§ What you will do
Each line of the records below that contains "condOk" needs to be copied.

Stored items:
- Opening Delimiter -

-- ==== Sys2Proof/Tests/Slice0.lean ====
section
/-! SUPPORT. Tests: decoding of the spec's worked encodings, each check of well-formedness, results worked by hand from the
entries of the spec, and states that meet the hypotheses of the statements. -/

set_option maxRecDepth 100000
set_option Elab.async false

namespace Sys2Proof.Machine.Tests

open Sys2Proof

/-! ### Decoding: the encodings that the spec writes out (spec/03, and the Encoding lines of the reference entries) -/


theorem test_decode_system : ([
    (0x048000E1800000000010, .tlbinvAddress ⟨0, 0, 0⟩ 7 3),
    (0x00C00000000000000000, .eret ⟨0, 0, 0⟩),
    (0x00400000000000000000, .halt ⟨0, 0, 0⟩),
    (0x02C028C3800000000080, .csave ⟨0, 0, 0⟩ 5 6 7 16),
    (0x020000C0000000000000, .loadcfg ⟨0, 0, 0⟩ 6),
    (0x01001800009000000000, .mfsr ⟨0, 0, 0⟩ 3 18),
    (0x01400000008800000000, .mtsr ⟨0, 0, 0⟩ 0 17),
    (0x03801880000000000000, .phcrd ⟨0, 0, 0⟩ 3 4),
    (0x02400000000000000000, .reconf ⟨0, 0, 0⟩),
    (0x04404800000000000000, .rtypop ⟨0, 0, 0⟩ 9),
    (0x040000A3000000000000, .rtywSupply ⟨0, 0, 0⟩ 0 5 6),
    (0x040000A0000000000008, .rtywReplay ⟨0, 0, 0⟩ 0 5 0),
    (0x02801882800000000000, .shrink ⟨0, 0, 0⟩ 3 4 5),
    (0x02801880000000000008, .shrinkQuery ⟨0, 0, 0⟩ 3 4 0),
    (0x03C01882800000000008, .sslotRefresh ⟨0, 0, 0⟩ 3 4 5),
    (0x01C028C3800000000000, .tlaunch ⟨0, 0, 0⟩ 5 6 7),
    (0x0541A8A0000000000000, .tqset ⟨0, 0, 0⟩ 53 5),
    (0x05801EC0000000000000, .tqtest ⟨0, 0, 0⟩ 3 54),
    (0x00800000000000000028, .trap ⟨0, 0, 0⟩ 5),
    (0x04C00000000000000000, .ifence ⟨0, 0, 0⟩),
    (0x018028C3800000000000, .launch ⟨0, 0, 0⟩ 5 6 7)] : List (Word × Instr)).all (fun p => decide (decode p.1 = .ok p.2)) = true := by decide

theorem test_decode_integer : ([
    (0x200038E00000FFFFFFFF, .addImm ⟨0, 0, 0⟩ 7 7 0xFFFFFFFF),
    (0x1480390001020E000000, .bfx ⟨0, 0, 0⟩ 7 8 1 4 7),
    (0x28002000000000000001, .movi ⟨0, 0, 0⟩ 4 1),
    (0x144018828C0000000000, .sel ⟨0, 0, 0⟩ 3 4 5 6),
    (0x14001882814000000000, .setc ⟨0, 0, 0⟩ 3 4 5 1 2),
    (0x22401040000000000020, .shlImm ⟨0, 0, 0⟩ 2 2 32),
    (0x22402FC0000000000006, .shlImm ⟨0, 0, 0⟩ 5 62 6),
    (0x10401882800000000000, .sub ⟨0, 0, 0⟩ 3 4 5),
    (0x10081882800000000000, .add ⟨1, 0, 0⟩ 3 4 5)] : List (Word × Instr)).all (fun p => decide (decode p.1 = .ok p.2)) = true := by decide

theorem test_decode_floating : ([
    (0x32401880000140000000, .fcvt ⟨0, 0, 0⟩ 3 4 0 0 5),
    (0x30C018828C0000000000, .ffma ⟨0, 0, 0⟩ 3 4 5 6 0 0),
    (0x32001882800010000000, .fsetc ⟨0, 0, 0⟩ 3 4 5 0 2)] : List (Word × Instr)).all (fun p => decide (decode p.1 = .ok p.2)) = true := by decide

theorem test_decode_vector : ([
    (0x40C11C10C40000000000, .vfma ⟨0, 0, 0⟩ 35 32 33 34 0 0 0),
    (0x43811C3101E000000000, .vand ⟨0, 0, 0⟩ 35 33 34),
    (0x40012C72018000000000, .vadd ⟨0, 0, 0⟩ 37 35 36 12 0 0)] : List (Word × Instr)).all (fun p => decide (decode p.1 = .ok p.2)) = true := by decide

theorem test_decode_matrix : ([
    (0x6080042180600A100000, .mma ⟨0, 0, 0⟩ 33 3 3 0 5 1),
    (0x60000000006000100000, .mmode ⟨0, 0, 0⟩ 3 1),
    (0x60CC0405006000000000, .mmasp ⟨1, 1, 0⟩ 32 10 3 0 0 0),
    (0x610C0460000000000000, .mmeta ⟨1, 1, 0⟩ 35),
    (0x6209301F000001E00000, .accrd ⟨1, 0, 0⟩ 38 62 0 15)] : List (Word × Instr)).all (fun p => decide (decode p.1 = .ok p.2)) = true := by decide

theorem test_decode_summation : ([
    (0x70C18C40000000000000, .difld ⟨0, 0, 0⟩ 49 34),
    (0x70000480000600000000, .prmld ⟨0, 0, 0⟩ 36 0 3),
    (0x714136524A0000000000, .sbpfin ⟨0, 0, 0⟩ 38 50 36 37 0),
    (0x70818460000000000000, .scans ⟨0, 0, 0⟩ 48 35),
    (0x70410C1F000000000000, .prmap ⟨0, 0, 0⟩ 33 32 62 0),
    (0x710D9618FC0000000000, .difmul ⟨1, 1, 0⟩ 50 48 49 62)] : List (Word × Instr)).all (fun p => decide (decode p.1 = .ok p.2)) = true := by decide

theorem test_decode_memory : ([
    (0x82411800000200021E00, .bufget ⟨0, 0, 0⟩ 35 64 2 15),
    (0x840000A0000000001E00, .inval ⟨0, 0, 0⟩ 5 0 0),
    (0x80005180000000001600, .ld ⟨0, 0, 0⟩ 10 12 0 0 0 0 11),
    (0x828028C0000200001600, .ldsp ⟨0, 0, 0⟩ 5 6 0 64 11),
    (0x81003880000041C00000, .ldw ⟨0, 0, 0⟩ 7 4 0 8 7 0 0 0),
    (0x830038A3000000001E00, .pref ⟨0, 0, 0⟩ 7 5 6 0),
    (0x834038A0000000021E00, .shadow ⟨0, 0, 0⟩ 7 5 0 0 2),
    (0x80405180000000001600, .st ⟨0, 0, 0⟩ 10 12 0 0 0 0 11),
    (0x83800000000000021E00, .unshadow ⟨0, 0, 0⟩ 0 2),
    (0x814D0082800003C01E00, .vldw ⟨1, 1, 0⟩ 32 4 5 0 15 0 0 15)] : List (Word × Instr)).all (fun p => decide (decode p.1 = .ok p.2)) = true := by decide
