-- ==== Sys2Proof/WellFormed.lean ====
section
/-!
DEFINITION. Which instruction terms are instructions of the spec (30_encoding.md R70): every `Rt` from 0 to 14,
and in A32 every `cond` but `0b1111`.
-/

namespace Sys2Proof

/-- `Rt` names one of `x[0]` to `x[14]` (30_encoding.md R67, 10_state.md R44). -/
def rtOk (rt : BitVec 4) : Bool := rt != 15#4

/-- `cond = 0b1111` is not a condition (30_encoding.md R63). -/
def condOk (cond : BitVec 4) : Bool := cond != 15#4

/-- The well-formed instructions (30_encoding.md R70). -/
def Instr.wf : Instr → Bool
  | .mrcA32 cond rt => condOk cond && rtOk rt
  | .mcrA32 cond rt => condOk cond && rtOk rt
  | .mrcT32 rt => rtOk rt
  | .mcrT32 rt => rtOk rt

end Sys2Proof
end

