-- ==== Sys2Proof/Machine/Step.lean ====
section
/-!
DEFINITION. One step: what the agenda says next, or an instruction where it says nothing (70_reset_and_hazards.md
R148, R150; log 3).
-/

namespace Sys2Proof.Machine

open Sys2Proof

/-- The PE executes the instruction at the pc. -/
def runInstr (s : State) : Host.Outcome State Fault Refusal :=
  match s.fetch with
  | .ok i => exec i s
  | .error r => .refused r

/-- One step of the machine. -/
def step (s : State) : Host.Outcome State Fault Refusal :=
  match s.agenda with
  | [] => runInstr s
  | .execute :: rest => runInstr { s with agenda := rest }
  | .event e :: rest => .next (State.applyEvent { s with agenda := rest } e)

/-- `s` with the instruction of a table word supplied at the pc, in the set `tableSet` reads it in, and its
execution first on the agenda (log 5). -/
def State.withFetchWord (s : State) (nbits w : Nat) : State :=
  let word := tableWord nbits w
  { s with
    env := { s.env with instrSet := tableSet word }
    code := Memory.setBytes s.code s.pc (bytesOfWord (tableSet word) word)
    agenda := .execute :: s.agenda }

end Sys2Proof.Machine
end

- Closing Delimiter -

§ Response to this task
def condOk (cond : BitVec 4) : Bool := cond != 15#4
  | .mrcA32 cond rt => condOk cond && rtOk rt
  | .mcrA32 cond rt => condOk cond && rtOk rt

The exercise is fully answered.